(Given data begins)

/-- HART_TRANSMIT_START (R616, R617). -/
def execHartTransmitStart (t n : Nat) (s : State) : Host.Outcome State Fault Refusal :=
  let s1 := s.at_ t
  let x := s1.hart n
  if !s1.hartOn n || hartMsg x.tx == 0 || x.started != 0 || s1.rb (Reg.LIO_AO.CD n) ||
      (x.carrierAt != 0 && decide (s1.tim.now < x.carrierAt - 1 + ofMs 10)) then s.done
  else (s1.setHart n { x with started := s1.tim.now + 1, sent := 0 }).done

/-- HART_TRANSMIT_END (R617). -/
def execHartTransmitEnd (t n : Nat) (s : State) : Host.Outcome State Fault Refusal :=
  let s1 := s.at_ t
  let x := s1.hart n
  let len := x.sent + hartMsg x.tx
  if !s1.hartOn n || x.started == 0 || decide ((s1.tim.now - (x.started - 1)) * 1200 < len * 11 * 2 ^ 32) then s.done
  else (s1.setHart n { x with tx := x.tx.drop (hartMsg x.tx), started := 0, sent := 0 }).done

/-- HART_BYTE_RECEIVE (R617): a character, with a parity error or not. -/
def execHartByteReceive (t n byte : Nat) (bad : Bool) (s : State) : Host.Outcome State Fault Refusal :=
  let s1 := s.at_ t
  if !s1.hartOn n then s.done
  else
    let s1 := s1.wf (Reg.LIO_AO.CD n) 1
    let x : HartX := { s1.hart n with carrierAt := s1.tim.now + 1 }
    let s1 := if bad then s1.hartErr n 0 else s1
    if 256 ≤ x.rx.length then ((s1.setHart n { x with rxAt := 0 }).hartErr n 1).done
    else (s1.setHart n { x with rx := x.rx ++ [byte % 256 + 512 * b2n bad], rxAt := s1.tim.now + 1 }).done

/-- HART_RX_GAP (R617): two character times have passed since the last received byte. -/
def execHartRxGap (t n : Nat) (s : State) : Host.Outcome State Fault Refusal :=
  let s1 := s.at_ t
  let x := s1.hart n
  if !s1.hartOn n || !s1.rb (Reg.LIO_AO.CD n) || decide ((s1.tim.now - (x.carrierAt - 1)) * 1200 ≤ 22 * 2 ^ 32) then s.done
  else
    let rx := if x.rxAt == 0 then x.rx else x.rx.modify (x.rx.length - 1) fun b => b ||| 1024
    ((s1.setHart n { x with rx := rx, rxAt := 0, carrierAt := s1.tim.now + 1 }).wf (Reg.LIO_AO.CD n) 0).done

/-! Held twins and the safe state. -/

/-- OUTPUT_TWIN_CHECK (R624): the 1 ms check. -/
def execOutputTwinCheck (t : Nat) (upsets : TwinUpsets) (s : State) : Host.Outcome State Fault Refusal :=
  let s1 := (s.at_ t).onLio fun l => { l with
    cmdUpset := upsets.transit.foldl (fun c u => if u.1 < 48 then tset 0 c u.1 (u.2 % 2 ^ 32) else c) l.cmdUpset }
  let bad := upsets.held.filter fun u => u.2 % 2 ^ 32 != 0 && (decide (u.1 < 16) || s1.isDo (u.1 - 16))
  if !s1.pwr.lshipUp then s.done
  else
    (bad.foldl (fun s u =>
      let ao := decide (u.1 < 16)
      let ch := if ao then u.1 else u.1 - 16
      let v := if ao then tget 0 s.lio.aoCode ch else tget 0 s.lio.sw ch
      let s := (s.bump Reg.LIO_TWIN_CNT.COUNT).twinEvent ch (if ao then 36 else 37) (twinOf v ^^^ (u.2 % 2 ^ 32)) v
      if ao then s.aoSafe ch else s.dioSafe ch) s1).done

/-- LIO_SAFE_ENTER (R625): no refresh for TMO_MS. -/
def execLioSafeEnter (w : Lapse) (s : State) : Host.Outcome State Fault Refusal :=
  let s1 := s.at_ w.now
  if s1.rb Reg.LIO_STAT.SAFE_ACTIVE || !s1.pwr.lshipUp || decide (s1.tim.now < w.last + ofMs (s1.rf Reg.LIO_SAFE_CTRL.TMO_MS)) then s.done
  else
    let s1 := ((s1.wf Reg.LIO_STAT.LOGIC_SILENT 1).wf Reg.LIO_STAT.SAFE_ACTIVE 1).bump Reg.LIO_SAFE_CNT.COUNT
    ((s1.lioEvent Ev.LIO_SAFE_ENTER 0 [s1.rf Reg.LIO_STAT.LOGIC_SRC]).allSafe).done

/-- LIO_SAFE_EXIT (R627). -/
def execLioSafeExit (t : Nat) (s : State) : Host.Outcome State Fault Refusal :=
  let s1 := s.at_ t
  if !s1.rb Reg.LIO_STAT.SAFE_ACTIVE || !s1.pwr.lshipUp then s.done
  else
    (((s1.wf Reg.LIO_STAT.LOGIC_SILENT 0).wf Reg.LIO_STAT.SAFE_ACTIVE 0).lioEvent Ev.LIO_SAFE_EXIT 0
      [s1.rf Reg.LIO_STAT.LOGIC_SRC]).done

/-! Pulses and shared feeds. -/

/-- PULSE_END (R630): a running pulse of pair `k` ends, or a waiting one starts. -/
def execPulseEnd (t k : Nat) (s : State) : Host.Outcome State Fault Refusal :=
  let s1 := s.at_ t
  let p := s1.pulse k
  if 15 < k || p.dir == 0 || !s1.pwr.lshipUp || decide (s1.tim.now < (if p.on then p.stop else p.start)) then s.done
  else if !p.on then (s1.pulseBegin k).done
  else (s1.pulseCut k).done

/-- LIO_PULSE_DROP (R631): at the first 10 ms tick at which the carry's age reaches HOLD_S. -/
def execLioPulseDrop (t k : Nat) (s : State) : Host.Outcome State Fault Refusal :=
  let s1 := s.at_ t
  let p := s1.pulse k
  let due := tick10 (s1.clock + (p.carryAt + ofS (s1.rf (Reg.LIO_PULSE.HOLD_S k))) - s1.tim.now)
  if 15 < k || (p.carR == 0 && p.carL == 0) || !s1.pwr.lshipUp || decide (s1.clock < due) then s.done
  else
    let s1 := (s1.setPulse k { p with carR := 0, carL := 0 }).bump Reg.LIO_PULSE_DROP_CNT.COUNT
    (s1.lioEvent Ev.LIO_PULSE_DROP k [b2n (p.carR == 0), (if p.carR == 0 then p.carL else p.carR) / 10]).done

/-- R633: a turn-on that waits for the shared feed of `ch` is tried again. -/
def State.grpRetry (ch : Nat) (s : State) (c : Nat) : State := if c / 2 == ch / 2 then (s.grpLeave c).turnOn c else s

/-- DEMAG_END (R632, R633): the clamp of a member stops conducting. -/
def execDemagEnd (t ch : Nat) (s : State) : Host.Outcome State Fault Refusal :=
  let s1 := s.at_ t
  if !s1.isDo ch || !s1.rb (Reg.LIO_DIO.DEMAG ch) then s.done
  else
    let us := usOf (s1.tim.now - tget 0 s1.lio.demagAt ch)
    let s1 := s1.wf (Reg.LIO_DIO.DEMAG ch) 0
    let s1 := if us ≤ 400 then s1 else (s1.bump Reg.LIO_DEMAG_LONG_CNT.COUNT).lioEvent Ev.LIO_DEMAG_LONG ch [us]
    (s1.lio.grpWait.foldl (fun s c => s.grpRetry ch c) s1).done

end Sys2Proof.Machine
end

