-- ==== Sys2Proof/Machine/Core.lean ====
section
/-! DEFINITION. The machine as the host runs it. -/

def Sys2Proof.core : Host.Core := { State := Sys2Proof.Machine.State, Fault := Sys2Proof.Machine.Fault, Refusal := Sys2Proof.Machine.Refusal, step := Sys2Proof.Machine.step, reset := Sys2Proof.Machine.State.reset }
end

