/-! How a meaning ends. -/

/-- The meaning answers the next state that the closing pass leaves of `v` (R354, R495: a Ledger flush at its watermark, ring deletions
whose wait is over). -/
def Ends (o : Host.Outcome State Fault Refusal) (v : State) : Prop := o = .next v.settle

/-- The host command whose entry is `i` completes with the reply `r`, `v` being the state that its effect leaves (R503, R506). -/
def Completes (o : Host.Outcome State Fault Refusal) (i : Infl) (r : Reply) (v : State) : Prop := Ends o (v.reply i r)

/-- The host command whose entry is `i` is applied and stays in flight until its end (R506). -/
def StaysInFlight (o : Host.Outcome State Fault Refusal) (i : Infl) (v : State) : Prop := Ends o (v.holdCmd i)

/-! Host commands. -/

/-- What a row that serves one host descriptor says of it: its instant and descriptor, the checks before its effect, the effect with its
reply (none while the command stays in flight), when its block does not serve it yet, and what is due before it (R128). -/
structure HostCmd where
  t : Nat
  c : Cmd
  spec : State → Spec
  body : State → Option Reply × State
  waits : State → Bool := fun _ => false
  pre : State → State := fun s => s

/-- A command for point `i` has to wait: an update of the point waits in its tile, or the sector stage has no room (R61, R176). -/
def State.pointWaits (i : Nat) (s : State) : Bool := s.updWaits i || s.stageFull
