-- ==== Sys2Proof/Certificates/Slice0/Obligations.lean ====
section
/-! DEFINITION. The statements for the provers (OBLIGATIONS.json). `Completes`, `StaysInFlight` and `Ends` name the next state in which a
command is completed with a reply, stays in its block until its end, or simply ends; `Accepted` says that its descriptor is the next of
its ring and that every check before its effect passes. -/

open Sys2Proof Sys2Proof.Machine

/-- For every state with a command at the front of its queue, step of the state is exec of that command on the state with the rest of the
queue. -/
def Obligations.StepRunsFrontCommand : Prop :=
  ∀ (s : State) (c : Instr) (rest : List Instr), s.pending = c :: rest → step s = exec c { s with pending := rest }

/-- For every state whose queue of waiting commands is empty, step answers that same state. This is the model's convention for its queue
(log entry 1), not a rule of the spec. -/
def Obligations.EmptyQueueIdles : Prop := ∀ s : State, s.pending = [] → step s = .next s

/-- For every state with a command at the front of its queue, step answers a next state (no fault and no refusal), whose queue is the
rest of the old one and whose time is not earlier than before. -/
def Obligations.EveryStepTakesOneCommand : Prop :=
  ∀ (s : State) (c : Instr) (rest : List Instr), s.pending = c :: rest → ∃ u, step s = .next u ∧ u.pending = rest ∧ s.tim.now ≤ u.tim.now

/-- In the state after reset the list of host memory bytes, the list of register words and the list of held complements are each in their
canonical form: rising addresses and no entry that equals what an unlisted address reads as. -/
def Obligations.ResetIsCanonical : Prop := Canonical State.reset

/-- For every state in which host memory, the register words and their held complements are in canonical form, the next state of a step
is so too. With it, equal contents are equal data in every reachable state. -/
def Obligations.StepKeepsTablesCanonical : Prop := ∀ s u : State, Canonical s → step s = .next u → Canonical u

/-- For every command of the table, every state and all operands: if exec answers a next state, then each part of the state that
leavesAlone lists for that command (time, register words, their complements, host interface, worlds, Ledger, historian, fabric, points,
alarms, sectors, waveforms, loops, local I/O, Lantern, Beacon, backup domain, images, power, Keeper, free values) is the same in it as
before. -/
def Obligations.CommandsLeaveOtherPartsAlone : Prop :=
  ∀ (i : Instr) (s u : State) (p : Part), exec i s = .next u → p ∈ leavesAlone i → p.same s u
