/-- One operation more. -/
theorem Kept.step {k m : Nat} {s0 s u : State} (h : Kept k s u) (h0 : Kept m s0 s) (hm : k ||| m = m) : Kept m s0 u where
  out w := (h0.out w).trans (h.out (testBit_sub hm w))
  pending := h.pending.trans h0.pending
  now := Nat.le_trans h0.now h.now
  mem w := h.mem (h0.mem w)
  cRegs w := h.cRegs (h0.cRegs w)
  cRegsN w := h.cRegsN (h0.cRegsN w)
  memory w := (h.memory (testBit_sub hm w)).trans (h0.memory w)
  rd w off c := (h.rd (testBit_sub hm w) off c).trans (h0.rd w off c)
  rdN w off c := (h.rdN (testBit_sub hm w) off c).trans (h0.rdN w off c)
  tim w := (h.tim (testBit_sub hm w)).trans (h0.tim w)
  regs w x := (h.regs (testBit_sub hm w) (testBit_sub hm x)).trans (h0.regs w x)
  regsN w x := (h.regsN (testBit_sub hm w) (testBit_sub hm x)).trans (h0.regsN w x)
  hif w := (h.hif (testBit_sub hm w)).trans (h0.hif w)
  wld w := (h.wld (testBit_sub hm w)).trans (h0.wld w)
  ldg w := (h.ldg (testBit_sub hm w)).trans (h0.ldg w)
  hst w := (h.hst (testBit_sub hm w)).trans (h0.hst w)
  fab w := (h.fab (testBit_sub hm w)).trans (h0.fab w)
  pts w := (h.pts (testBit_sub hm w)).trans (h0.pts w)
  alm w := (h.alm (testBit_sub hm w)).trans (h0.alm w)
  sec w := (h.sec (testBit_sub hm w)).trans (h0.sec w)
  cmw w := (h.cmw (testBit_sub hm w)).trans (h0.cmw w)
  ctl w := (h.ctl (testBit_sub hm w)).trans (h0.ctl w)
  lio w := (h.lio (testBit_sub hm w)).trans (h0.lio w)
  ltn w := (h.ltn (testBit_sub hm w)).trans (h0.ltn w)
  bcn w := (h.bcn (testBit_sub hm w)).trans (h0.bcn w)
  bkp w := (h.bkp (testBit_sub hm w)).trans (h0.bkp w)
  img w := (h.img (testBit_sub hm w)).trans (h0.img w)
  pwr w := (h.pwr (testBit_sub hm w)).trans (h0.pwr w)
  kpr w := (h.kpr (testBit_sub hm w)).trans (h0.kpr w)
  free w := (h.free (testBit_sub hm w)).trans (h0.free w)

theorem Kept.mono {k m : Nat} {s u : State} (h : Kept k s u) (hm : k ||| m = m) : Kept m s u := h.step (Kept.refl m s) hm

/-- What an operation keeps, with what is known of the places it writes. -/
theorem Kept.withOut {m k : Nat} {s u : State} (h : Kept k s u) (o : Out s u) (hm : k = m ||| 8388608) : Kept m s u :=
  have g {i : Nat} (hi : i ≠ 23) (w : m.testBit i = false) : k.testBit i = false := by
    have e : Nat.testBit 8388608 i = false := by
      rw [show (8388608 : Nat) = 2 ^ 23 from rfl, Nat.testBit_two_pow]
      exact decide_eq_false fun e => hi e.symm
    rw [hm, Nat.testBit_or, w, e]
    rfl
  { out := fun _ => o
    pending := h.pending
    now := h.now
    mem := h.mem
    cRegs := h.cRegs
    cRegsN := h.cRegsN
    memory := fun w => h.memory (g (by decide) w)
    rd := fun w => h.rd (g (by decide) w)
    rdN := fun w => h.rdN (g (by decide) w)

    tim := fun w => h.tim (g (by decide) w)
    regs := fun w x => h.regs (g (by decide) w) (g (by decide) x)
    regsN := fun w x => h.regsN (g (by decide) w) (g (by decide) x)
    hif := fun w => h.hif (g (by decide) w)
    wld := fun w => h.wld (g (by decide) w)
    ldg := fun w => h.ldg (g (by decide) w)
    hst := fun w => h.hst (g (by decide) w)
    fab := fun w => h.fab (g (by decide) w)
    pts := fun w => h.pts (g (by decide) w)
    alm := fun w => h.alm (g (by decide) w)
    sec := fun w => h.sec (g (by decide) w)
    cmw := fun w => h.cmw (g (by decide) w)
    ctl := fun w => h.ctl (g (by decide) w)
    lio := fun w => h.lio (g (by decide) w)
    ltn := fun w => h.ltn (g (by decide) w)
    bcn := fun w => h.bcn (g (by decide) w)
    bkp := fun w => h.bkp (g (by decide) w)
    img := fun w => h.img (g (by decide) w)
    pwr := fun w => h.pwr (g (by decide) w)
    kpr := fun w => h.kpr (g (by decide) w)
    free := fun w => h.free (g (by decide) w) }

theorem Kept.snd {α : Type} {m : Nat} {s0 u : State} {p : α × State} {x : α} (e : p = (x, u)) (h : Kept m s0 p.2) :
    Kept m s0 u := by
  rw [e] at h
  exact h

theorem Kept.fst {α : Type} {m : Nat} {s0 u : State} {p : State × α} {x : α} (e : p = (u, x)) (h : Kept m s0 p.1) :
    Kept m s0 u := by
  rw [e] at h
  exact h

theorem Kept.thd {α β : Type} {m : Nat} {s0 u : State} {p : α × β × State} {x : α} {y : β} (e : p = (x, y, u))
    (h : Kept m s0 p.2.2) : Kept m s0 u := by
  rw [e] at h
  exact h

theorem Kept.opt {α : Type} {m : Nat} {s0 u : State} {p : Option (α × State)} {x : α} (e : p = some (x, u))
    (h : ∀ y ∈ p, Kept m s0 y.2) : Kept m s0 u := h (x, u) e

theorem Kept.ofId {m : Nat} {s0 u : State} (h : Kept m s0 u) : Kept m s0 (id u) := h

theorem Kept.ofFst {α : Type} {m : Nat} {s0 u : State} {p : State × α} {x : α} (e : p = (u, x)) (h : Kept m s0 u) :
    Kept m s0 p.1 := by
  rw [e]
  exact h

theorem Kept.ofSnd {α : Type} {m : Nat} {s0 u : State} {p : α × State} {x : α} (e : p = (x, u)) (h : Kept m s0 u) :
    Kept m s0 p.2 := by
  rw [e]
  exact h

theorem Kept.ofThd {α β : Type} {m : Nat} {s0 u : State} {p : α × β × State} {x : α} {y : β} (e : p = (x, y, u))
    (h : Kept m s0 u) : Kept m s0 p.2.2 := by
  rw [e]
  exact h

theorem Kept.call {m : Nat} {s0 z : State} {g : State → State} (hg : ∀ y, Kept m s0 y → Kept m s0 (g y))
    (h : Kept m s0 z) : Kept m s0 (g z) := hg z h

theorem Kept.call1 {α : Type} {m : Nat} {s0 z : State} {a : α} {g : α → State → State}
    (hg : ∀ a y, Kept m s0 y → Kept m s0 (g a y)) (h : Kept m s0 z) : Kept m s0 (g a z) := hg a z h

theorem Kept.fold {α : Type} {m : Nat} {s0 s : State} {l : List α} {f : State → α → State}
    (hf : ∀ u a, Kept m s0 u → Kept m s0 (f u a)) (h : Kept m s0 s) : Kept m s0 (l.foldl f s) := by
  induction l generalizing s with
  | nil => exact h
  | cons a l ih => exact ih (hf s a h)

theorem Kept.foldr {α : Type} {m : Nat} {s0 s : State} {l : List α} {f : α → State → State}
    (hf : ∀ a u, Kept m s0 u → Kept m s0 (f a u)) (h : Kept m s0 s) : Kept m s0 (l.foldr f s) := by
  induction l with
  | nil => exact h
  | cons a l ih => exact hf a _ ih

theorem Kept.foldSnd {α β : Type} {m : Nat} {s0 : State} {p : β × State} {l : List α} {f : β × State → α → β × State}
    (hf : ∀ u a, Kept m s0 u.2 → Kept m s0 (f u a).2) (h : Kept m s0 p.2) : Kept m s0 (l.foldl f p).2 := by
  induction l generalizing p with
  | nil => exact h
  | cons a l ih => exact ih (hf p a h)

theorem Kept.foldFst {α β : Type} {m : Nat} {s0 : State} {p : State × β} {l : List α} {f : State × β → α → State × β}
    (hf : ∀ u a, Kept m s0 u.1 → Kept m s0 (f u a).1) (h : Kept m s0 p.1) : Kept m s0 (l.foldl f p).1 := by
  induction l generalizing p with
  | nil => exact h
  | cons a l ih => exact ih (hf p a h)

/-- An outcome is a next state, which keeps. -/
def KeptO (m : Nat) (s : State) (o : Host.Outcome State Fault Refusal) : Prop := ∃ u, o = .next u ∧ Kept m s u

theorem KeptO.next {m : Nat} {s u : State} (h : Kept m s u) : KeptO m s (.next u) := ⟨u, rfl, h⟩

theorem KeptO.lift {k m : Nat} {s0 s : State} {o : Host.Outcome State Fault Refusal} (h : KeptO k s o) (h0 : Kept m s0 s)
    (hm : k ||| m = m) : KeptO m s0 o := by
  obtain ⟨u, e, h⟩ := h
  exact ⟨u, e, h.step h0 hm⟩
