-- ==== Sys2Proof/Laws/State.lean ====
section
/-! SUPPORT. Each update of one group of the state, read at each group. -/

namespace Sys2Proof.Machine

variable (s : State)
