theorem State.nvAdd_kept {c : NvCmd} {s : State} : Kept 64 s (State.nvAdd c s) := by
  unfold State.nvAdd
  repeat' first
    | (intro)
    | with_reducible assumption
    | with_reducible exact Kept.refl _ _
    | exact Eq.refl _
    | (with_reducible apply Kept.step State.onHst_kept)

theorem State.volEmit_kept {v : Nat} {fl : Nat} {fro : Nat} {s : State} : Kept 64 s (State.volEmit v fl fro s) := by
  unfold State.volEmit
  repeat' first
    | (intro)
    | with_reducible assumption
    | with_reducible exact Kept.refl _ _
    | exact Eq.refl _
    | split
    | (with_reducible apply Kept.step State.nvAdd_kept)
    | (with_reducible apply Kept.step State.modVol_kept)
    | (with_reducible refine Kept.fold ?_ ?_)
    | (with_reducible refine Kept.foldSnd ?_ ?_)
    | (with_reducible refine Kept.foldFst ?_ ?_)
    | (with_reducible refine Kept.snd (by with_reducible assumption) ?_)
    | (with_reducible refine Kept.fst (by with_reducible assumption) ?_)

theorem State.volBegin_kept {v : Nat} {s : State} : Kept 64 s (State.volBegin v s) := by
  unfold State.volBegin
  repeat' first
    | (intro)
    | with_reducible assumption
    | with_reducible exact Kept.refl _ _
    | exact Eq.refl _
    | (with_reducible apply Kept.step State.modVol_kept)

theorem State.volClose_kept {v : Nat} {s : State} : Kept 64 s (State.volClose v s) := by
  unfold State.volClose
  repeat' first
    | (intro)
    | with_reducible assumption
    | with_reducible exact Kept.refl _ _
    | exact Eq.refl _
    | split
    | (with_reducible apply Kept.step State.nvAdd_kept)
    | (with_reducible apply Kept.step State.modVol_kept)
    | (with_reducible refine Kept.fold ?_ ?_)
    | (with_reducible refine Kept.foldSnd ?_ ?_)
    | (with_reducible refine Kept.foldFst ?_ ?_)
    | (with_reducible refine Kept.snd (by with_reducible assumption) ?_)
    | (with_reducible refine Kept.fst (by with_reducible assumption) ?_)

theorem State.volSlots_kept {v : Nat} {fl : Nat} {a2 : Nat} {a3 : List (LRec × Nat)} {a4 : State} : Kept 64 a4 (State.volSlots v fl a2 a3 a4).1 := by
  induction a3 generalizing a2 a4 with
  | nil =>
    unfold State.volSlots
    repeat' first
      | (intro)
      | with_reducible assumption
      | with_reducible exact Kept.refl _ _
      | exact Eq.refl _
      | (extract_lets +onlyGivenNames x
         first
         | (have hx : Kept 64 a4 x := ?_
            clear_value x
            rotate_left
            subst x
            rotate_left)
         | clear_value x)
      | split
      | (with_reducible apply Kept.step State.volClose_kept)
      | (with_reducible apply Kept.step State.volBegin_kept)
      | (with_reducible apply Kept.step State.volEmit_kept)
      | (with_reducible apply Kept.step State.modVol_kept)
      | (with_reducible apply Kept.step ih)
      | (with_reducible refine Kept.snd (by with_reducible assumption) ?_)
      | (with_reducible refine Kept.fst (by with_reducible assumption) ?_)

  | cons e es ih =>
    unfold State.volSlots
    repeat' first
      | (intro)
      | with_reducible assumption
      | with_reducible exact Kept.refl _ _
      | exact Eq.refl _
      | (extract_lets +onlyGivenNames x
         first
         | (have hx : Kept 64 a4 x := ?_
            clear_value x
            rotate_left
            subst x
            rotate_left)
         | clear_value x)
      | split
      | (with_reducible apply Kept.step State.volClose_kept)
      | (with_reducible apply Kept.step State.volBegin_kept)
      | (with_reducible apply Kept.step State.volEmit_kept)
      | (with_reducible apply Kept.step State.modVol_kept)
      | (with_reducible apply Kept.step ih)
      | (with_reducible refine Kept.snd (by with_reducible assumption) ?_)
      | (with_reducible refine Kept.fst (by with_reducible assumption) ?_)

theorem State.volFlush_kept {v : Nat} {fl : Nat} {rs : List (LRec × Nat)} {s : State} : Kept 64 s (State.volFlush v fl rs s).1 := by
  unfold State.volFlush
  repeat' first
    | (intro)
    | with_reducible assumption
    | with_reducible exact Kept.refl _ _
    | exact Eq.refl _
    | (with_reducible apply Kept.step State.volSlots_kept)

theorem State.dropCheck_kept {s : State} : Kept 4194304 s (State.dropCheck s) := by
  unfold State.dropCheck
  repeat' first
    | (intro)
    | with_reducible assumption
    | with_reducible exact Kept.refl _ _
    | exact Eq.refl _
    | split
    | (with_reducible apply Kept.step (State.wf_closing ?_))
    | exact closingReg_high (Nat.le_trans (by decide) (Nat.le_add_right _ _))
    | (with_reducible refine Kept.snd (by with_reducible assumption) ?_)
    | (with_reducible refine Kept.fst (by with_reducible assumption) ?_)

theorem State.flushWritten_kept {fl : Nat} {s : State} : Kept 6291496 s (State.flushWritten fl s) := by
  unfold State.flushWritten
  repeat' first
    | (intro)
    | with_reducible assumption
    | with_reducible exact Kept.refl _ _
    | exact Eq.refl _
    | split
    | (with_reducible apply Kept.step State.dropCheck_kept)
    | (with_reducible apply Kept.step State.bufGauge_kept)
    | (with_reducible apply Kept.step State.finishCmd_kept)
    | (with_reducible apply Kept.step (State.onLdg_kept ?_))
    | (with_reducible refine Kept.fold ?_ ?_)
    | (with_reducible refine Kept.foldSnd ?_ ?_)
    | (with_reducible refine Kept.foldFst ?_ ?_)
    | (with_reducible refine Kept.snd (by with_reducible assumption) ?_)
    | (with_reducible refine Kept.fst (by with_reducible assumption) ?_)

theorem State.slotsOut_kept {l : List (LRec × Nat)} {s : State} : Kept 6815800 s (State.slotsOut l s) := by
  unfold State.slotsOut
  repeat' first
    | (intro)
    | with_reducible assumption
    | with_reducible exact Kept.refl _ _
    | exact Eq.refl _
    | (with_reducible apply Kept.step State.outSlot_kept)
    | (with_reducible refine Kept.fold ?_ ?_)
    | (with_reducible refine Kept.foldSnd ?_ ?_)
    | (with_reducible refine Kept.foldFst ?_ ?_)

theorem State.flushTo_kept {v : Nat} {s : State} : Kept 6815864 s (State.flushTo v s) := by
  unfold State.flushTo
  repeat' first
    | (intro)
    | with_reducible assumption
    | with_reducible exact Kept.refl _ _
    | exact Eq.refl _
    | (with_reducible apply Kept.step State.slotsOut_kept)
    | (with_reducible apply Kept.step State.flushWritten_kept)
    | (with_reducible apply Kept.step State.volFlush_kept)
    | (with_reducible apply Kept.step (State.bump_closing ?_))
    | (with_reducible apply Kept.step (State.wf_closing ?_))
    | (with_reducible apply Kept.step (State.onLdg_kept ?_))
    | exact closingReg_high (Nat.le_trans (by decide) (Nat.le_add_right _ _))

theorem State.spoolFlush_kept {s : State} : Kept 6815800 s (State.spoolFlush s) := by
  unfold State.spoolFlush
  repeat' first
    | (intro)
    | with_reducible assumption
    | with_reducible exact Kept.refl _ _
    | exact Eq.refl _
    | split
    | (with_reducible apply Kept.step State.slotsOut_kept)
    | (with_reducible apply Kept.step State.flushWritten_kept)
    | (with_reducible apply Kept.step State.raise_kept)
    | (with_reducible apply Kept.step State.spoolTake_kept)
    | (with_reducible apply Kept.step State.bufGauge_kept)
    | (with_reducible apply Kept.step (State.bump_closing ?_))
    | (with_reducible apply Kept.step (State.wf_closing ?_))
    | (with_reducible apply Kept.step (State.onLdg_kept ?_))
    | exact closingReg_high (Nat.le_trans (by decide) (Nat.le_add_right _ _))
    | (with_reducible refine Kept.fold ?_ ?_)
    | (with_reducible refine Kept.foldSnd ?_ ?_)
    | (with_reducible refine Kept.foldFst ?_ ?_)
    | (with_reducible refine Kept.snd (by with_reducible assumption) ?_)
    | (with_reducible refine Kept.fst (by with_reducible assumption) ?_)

(Given data ends)

- [Exercise objective]
Retype every line up to and including the one that contains "ms check. -/", beginning at the first line of the records, with no edits.

- [Response below]
/-- HART_TRANSMIT_START (R616, R617). -/
def execHartTransmitStart (t n : Nat) (s : State) : Host.Outcome State Fault Refusal :=
  let s1 := s.at_ t
  let x := s1.hart n
  if !s1.hartOn n || hartMsg x.tx == 0 || x.started != 0 || s1.rb (Reg.LIO_AO.CD n) ||
      (x.carrierAt != 0 && decide (s1.tim.now < x.carrierAt - 1 + ofMs 10)) then s.done
  else (s1.setHart n { x with started := s1.tim.now + 1, sent := 0 }).done

/-- HART_TRANSMIT_END (R617). -/
def execHartTransmitEnd (t n : Nat) (s : State) : Host.Outcome State Fault Refusal :=
  let s1 := s.at_ t
  let x := s1.hart n
  let len := x.sent + hartMsg x.tx
  if !s1.hartOn n || x.started == 0 || decide ((s1.tim.now - (x.started - 1)) * 1200 < len * 11 * 2 ^ 32) then s.done
  else (s1.setHart n { x with tx := x.tx.drop (hartMsg x.tx), started := 0, sent := 0 }).done

/-- HART_BYTE_RECEIVE (R617): a character, with a parity error or not. -/
def execHartByteReceive (t n byte : Nat) (bad : Bool) (s : State) : Host.Outcome State Fault Refusal :=
  let s1 := s.at_ t
  if !s1.hartOn n then s.done
  else
    let s1 := s1.wf (Reg.LIO_AO.CD n) 1
    let x : HartX := { s1.hart n with carrierAt := s1.tim.now + 1 }
    let s1 := if bad then s1.hartErr n 0 else s1
    if 256 ≤ x.rx.length then ((s1.setHart n { x with rxAt := 0 }).hartErr n 1).done
    else (s1.setHart n { x with rx := x.rx ++ [byte % 256 + 512 * b2n bad], rxAt := s1.tim.now + 1 }).done

/-- HART_RX_GAP (R617): two character times have passed since the last received byte. -/
def execHartRxGap (t n : Nat) (s : State) : Host.Outcome State Fault Refusal :=
  let s1 := s.at_ t
  let x := s1.hart n
  if !s1.hartOn n || !s1.rb (Reg.LIO_AO.CD n) || decide ((s1.tim.now - (x.carrierAt - 1)) * 1200 ≤ 22 * 2 ^ 32) then s.done
  else
    let rx := if x.rxAt == 0 then x.rx else x.rx.modify (x.rx.length - 1) fun b => b ||| 1024
    ((s1.setHart n { x with rx := rx, rxAt := 0, carrierAt := s1.tim.now + 1 }).wf (Reg.LIO_AO.CD n) 0).done

/-! Held twins and the safe state. -/

/-- OUTPUT_TWIN_CHECK (R624): the 1 ms check. -/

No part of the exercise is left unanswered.